The Canadian Museum of Nature in Ottawa will soon have a cool new exhibit — some actual permafrost core samples, collected nearly 6,000 kilometres away in Yukon.
"This hasn't been done in Canada before — it's a first in that we can have cores presented in a museum, actually frozen cores," said Louis-Philippe Roy, a researcher at Yukon College who helped devise a way to display the samples while preserving them at the same time.
Storing permafrost samples in a regular chest freezer would cause the moisture to evaporate out over time, Roy said. The cores would also quickly degrade if they were regularly taken out of a freezer to be shown and handled.
Roy and another researcher, Fabrice Calmels, came up with a new way to display the cores — sealed in a glass jar filled with silicone oil, which preserves the permafrost and magnifies it for viewing. The samples can then be kept in a standard glass-front refrigerator.
"[It] allows us to have a nice clean display," Roy said. "It's going to allow other people that live in the southern provinces to see what is permafrost.
"We hear about permafrost thawing and climate change, but it's hard to really put an image on it."
'The Arctic is changing'
Two core samples, collected at a depth of 2.8 metres near Burwash Landing, Yukon, have already been sent to the museum, but won't be seen by the public until June.

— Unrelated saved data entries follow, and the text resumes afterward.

-- ==== Sys2Proof/Machine/Async.lean ====
section
/-! DEFINITION. Class 0xA: copies, barrier registers and waits (14 R209 to R219), with the events that complete them. -/

namespace Sys2Proof.Machine

/-! ## Operations built at issue, by the split itself or by TRIG (R220) -/

/-- An engine operation ready to be issued. -/
structure Built where
  kind : OpKind
  ctrs : List Nat
  fp : List Region
  bn : Option Nat
  bytes : Nat

/-- Issuing a built operation whose checks found faults in some lanes; it counts once (R208, R214). It is loud, but for an
append (03 R36). -/
def Iss.issueBuilt (x : Iss) (h : Hdr) (b : Built) (fs : List LFault) (s : State)
    (zero : Word → List (Loc × DWord × DWord) := fun _ => []) (loud : Bool := true) : State :=
  match s.team? x.r.team with
  | none => s
  | some tm => match tm.group? x.r.grp with
    | none => s
    | some g =>
      let (g', op) := x.place s.now b.kind b.ctrs true b.fp b.bn b.bytes .rlx .grp g
      let s := s.modG x.r fun _ => g'
      if fs.isEmpty then x.pass h loud s else x.settleOp h op loud zero (x.itemFaults fs s)

/-! ## CPA (R214) -/

/-- The global side of a direction: source, destination. -/
def copyGlob (d : CopyDir) : Bool × Bool :=
  match d with
  | .gs => (true, false) | .sg => (false, true) | .gg => (true, true) | .ss => (false, false)

/-- An end's address: a pair on the global side, a zero-extended register on the scratch side, plus the displacement; that
the register is read as unsigned is log entry 72. -/
def Iss.cpaAddr (x : Iss) (h : Hdr) (glob : Bool) (r : Reg) (d : BitVec 16) (l : Nat) : DWord :=
  (if glob then x.g.vr64 x.sp.id (x.eff h r) l else (x.g.vr x.sp.id (x.eff h r) l).setWidth 64) + d.signExtend 64

/-- Checking both ends of a lane's copy, step by step (R214). -/
def State.checkCopy (s : State) (bench core ctx size : Nat) (dir : CopyDir) (n l : Nat) (src dst : DWord) :
    Except LFault (Where × Where) :=
  let (gs, gd) := copyGlob dir
  let ends := [(gs, src, Need.read), (gd, dst, Need.write)]
  let bad (c : Cause) (p : Bool × DWord × Need → Bool) : Option LFault := (ends.find? p).map fun e => .plain l c e.2.1
  match (bad .noncanon fun e => e.1 && (noncanon e.2.1.toNat || noncanon (e.2.1.toNat + n - 1))).orElse (fun _ =>
      (bad .misalign fun e => e.2.1.toNat % n != 0).orElse fun _ =>
      bad .range fun e => !e.1 && (decide (e.2.1.toInt < 0) || decide ((size : Int) < e.2.1.toInt + n))) with
  | some f => .error f
  | none =>
    let tr (e : Bool × DWord × Need) : Except LFault Where :=
      if e.1 then (match s.transBytes bench core ctx e.2.2 l e.2.1 n with
        | .error f => .error f
        | .ok bs => .ok (.glb e.2.1 bs))
      else .ok (.scr e.2.1.toNat n)
    match tr (gs, src, .read), tr (gd, dst, .write) with
    | .ok a, .ok b => .ok (a, b)
    | .error f, .error g => .error { f with pages := f.pages ++ g.pages }
    | .error f, .ok _ => .error f
    | .ok _, .error g => .error g
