/-- SCACC (R242). -/
def execScacc (h : Hdr) (tp : ElemTy) (ad aa vb vc : Reg) (s : State) : Host.Outcome State Fault Refusal :=
  withIssue (.scacc h tp ad aa vb vc) s fun x s =>
    let d := x.eff h ad
    let a := x.eff h aa
    if x.g.tilesBusy [tileFp d 1 true, tileFp a 1 false] then s
    else
      let v (r : Reg) : List FVal := (List.range 32).map fun l => decodeF .f32 (x.g.vr x.sp.id (x.eff h r) l).toNat
      let sa := v vb
      let sb := v vc
      let val (w : Word) : FVal :=
        if tp = .f32 then decodeF .f32 w.toNat else .fin (decide (w.toInt < 0)) w.toInt.natAbs 0
      x.tileDone h (fun g =>
        let p := g.tileWords a
        g.putEls d ((mapTile (g.tileWords d) fun _ _ w => (w, 0)).zip p |>.zipIdx.map fun e =>
          let i := e.2 / 32
          let j := e.2 % 32
          if x.g.occ.getLsbD i && x.g.occ.getLsbD j then
            scaccElem (decodeF .f32 e.1.1.1.toNat) (sa.getD i .one) (sb.getD j .one) (val e.1.2)
          else e.1.1)) s

/-- ACCZ (R243): every element, OF, SAT and SLAB become 0. -/
def execAccz (h : Hdr) (ad : Reg) (s : State) : Host.Outcome State Fault Refusal :=
  withIssue (.accz h ad) s fun x s =>
    let d := x.eff h ad
    if x.g.tilesBusy [tileFp d 1 true] then s
    else x.tileDone h (fun g => { g.putTile d (List.replicate 1024 0) with tflags := g.tflags.set 0 d 0 }) s

/-- ACCRD (R243). -/
def execAccrd (h : Hdr) (n : BitVec 5) (vd aa : Reg) (c : BitVec 8) (s : State) : Host.Outcome State Fault Refusal :=
  withIssue (.accrd h n vd aa c) s fun x s =>
    let a := x.eff h aa
    if x.g.tilesBusy [tileFp a 1 false] then s
    else
      let ws := x.g.tileWords a
      let out := (List.range (n.toNat + 1)).flatMap fun t =>
        vecW (x.eff h vd + t) x.g.occ fun i => ws.getD (32 * i + c.toNat + t) 0
      x.tileDone h (fun g => out.foldl (fun g w => g.writeNow w.1 w.2.1 w.2.2) g) s

/-- ACCWR (R243): the words as they stand, SLAB bits included. -/
def execAccwr (h : Hdr) (n : BitVec 5) (ad vb : Reg) (c : BitVec 8) (s : State) : Host.Outcome State Fault Refusal :=
  withIssue (.accwr h n ad vb c) s fun x s =>
    let d := x.eff h ad
    if x.g.tilesBusy [tileFp d 1 true] then s
    else
      let src := x.laneRegs (x.eff h vb) (n.toNat + 1)
      x.tileDone h (fun g => g.putEls d (mapTile (g.tileWords d) fun i j w =>
        if x.g.occ.getLsbD i ∧ c.toNat ≤ j ∧ j ≤ c.toNat + n.toNat then
          ((src.getD i []).getD (j - c.toNat) 0, 0)
        else (w, 0)) fun e =>
          x.g.occ.getLsbD (e / 32) && decide (c.toNat ≤ e % 32 ∧ e % 32 ≤ c.toNat + n.toNat)) s

/-- A whole-tile move: its checks (R244), the race records as a plain scratch access, and its effect. DESIGN CHOICE (log entry
88): its 1,024 element accesses are performed in one step. -/
def Iss.tileMove (x : Iss) (h : Hdr) (d : Nat) (sa : Reg) (st : Bool) (go : Nat → State → State) (s : State) : State :=
  let a := x.sR h sa
  if x.g.tilesBusy [tileFp d 1 (!st)] then s
  else if a.toInt % 4 ≠ 0 then x.uniFaults h (x.uniFault .misalign a []) [] s
  else if a.toInt < 0 ∨ (x.tm.scrSize s : Int) < a.toInt + 4096 then x.uniFaults h (x.uniFault .range a []) [] s
  else
    let w : Where := .scr a.toNat 4096
    if x.mustWait (w.regions x.r.team st) st then s
    else if !st && x.tm.scrDamaged a.toNat 4096 then x.uniFaults h (x.uniFault .dataerr a []) [] s
    else match x.raceHit s w st with
      | some (r, i) =>
        x.uniFaults h ((x.uniFault .memrace a []).map fun e => { e with detail := (x.raceFault s 0 a r i).detail }) [] s
      | none => go a.toNat (x.raceNote s w st)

That's when the museum's new Arctic gallery will open.
"We're going to explore the geography of the Arctic, we're going to talk about climate, we're going to talk about sustainability ... and we're looking at the ecosystems," said Caroline Lanthier, with the museum.

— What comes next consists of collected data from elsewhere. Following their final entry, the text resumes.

/-- A remote instruction's operation on n4, whose footprint is its scratch side, and the faults of its lanes (R354, R358, 12
Table 12.6). -/
def Iss.buildRemote (x : Iss) (h : Hdr) (p : Peer) (vb : Reg) (off : Option Reg) (n : Nat) (wr : Bool)
    (bar : Option (BitVec 4)) (data : Nat → List Byte) (kind : List RXfer → OpKind) (s : State) : Built × List LFault :=
  let ts : List RXfer := (lanesOf (x.active h)).map fun l =>
    { lane := l, peer := x.peer h p l, va := x.g.vr64 x.sp.id (x.eff h vb) l,
      off := (off.map fun r => (x.g.vr x.sp.id (x.eff h r) l).toNat).getD 0, data := data l, pkt := none, done := false,
      cause := none, pages := [] }
  let chk (t : RXfer) : Option LFault := checkRemote (x.tm.scrSize s) t n off.isSome
  let fp := if off.isSome then hullOf x.r.team false wr (ts.map fun t => BitVec.ofNat 64 t.off) n else []
  ({ kind := kind (ts.filter fun t => (chk t).isNone), ctrs := [4], fp := fp, bn := bar.map (·.toNat), bytes := 0 },
   ts.filterMap chk)

/-- Issuing a remote instruction: it counts once, even without an active lane (R358). -/
def Iss.issueRemote (x : Iss) (h : Hdr) (b : Built × List LFault) (s : State) : State :=
  if x.waiting.isNone && x.g.full [4] true then s else x.issueBuilt h b.1 b.2 s

/-- Bytes of a size code (R353). -/
def remoteSize (z : BitVec 4) : Nat := 2 ^ (z.toNat + 2)

/-- RWR's operation (R355). -/
def Iss.buildRwr (x : Iss) (h : Hdr) (z : BitVec 4) (peer : Peer) (vb vc : Reg) (bar : Option (BitVec 4)) (s : State) :
    Built × List LFault :=
  x.buildRemote h peer vb (some vc) (remoteSize z) false bar (fun _ => []) (.rwr (remoteSize z)) s

/-- RWR (R355). -/
def execRwr (h : Hdr) (z : BitVec 4) (peer : Peer) (vb vc : Reg) (bar : Option (BitVec 4)) (s : State) :
    Host.Outcome State Fault Refusal :=
  withIssue (.rwr h z peer vb vc bar) s fun x s => x.issueRemote h (x.buildRwr h z peer vb vc bar s) s

/-- RRD (R355). -/
def execRrd (h : Hdr) (z : BitVec 4) (peer : Peer) (vb vc : Reg) (bar : Option (BitVec 4)) (s : State) :
    Host.Outcome State Fault Refusal :=
  withIssue (.rrd h z peer vb vc bar) s fun x s =>
    x.issueRemote h (x.buildRemote h peer vb (some vc) (remoteSize z) true bar (fun _ => []) (.rrd (remoteSize z)) s) s

/-- RRED's operation (R357): NCON contributions, the field's value plus 1. -/
def Iss.buildRred (x : Iss) (h : Hdr) (op : AtomOp) (t : ElemTy) (z : BitVec 4) (ncon : BitVec 12) (peer : Peer)
    (vb vc : Reg) (bar : Option (BitVec 4)) (s : State) : Built × List LFault :=
  x.buildRemote h peer vb (some vc) (remoteSize z) false bar (fun _ => []) (.rred op t (remoteSize z) (ncon.toNat + 1)) s

/-- RRED (R357). -/
def execRred (h : Hdr) (op : AtomOp) (t : ElemTy) (z : BitVec 4) (ncon : BitVec 12) (peer : Peer) (vb vc : Reg)
    (bar : Option (BitVec 4)) (s : State) : Host.Outcome State Fault Refusal :=
  withIssue (.rred h op t z ncon peer vb vc bar) s fun x s =>
    x.issueRemote h (x.buildRred h op t z ncon peer vb vc bar s) s

/-- RFLAG's operation: the operand is captured at issue (R356). -/
def Iss.buildRflag (x : Iss) (h : Hdr) (op : FlagOp) (w64 : Bool) (peer : Peer) (vb vc : Reg) (bar : Option (BitVec 4))
    (s : State) : Built × List LFault :=
  let n := if w64 then 8 else 4
  let v (l : Nat) : Nat :=
    if w64 then (x.g.vr64 x.sp.id (x.eff h vc) l).toNat else (x.g.vr x.sp.id (x.eff h vc) l).toNat
  x.buildRemote h peer vb none n false bar (fun l => natLe n (v l)) (.rflag op w64) s
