-- ==== Sys2Proof/Machine/Sched.lean ====
section
/-! DEFINITION. Scheduling (24 R307, R312 to R318): dependences, priorities, the placing of teams and clusters, blocks,
priority pre-emption, reserved partitions and the completion of a launch. -/

namespace Sys2Proof.Machine

/-- The first number from one on, among some, that satisfies a predicate. -/
def firstFrom (p : Nat → Bool) : Nat → Nat → Option Nat
  | 0, _ => none
  | n + 1, j => if p j then some j else firstFrom p n (j + 1)

/-! ## Blocks (R312 to R314) -/

/-- A block of a launch is complete (R313): its bit is set; a fed producer's also by the package's own count. Every block
of a skipped or completed producer counts as set. -/
def State.depMet (s : State) (l : Launch) (d : Dep) (j : Nat) : Bool :=
  match (s.queue l.queue).node? d.pnode with
  | none => true
  | some n =>
    if 2 ≤ n.state then true
    else match s.nodeLaunch? l.queue d.pnode, s.depRange l d j with
      | none, _ => false
      | some _, none => true
      | some p, some (lo, hi) =>
        (firstFrom (fun b =>
          !((s.devRead l.ctx (d.bitmap.toNat + b / 8) 1).headD 0).getLsbD (b % 8) || (p.desc.fed && !p.blkDone.contains b))
          (hi + 1 - lo) lo).isNone

/-- The dependences of a consumer block are met. -/
def State.blockMet (s : State) (l : Launch) (j : Nat) : Bool :=
  (l.desc.dep0.toList ++ l.desc.dep1.toList).all fun d => s.depMet l d j

/-- A block has been drawn, or has returned to the queue. -/
def Launch.everDrawn (l : Launch) (j : Nat) : Bool :=
  (l.blks.any (·.blk == j)) || l.blkDone.contains j || l.returned.contains j

/-- The block that a request takes: a returned one first, else the lowest never drawn, among those whose dependences are
met (R314). -/
def State.nextBlock (s : State) (l : Launch) : Option Nat :=
  ((sortBy id l.returned).find? (s.blockMet l)).orElse fun _ =>
    firstFrom (fun j => !l.everDrawn j && s.blockMet l j) (s.blockCount l) 0

/-- The launch is ready: it has a block that a team could draw (R316, R317). -/
def State.ready (s : State) (l : Launch) : Bool :=
  l.st == .running && !l.suspended && !l.paused && !l.killing && (!l.desc.part || l.partOk) && (s.nextBlock l).isSome

/-- The teams of a cluster. -/
def State.mates (s : State) (t : Team) : List Team := s.teams.filter fun x => x.launch = t.launch ∧ x.clus = t.clus

/-- A stopped cluster that the scheduler may resume (R316, 26 R341). -/
def State.resumable (s : State) (t : Team) : Bool :=
  t.pos == 0 && (s.mates t).any (fun x => x.st != .retired) &&
  (s.mates t).all (fun x => x.st == .retired || (!x.acting && x.st != .held && x.why == some .priority)) &&
  ((s.launch? t.launch).map fun l => l.st == .running && !l.suspended && !l.killing).getD false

The permafrost samples will be displayed alongside things such as fossilized trees from Nunavut's Axel Heiberg island, and Thule cultural artifacts.
Lanthier says the permafrost samples will be part of an exhibit focussed on Arctic climate.
"The Arctic is changing, and with climate change the permafrost is melting, and that's impacting infrastructure, that's impacting the flora and fauna living in the Arctic, and the people living in the Arctic," she said.
"If a picture is worth a thousand words, now we have the actual thing ... there's nothing that beats having the actual sample in front of you."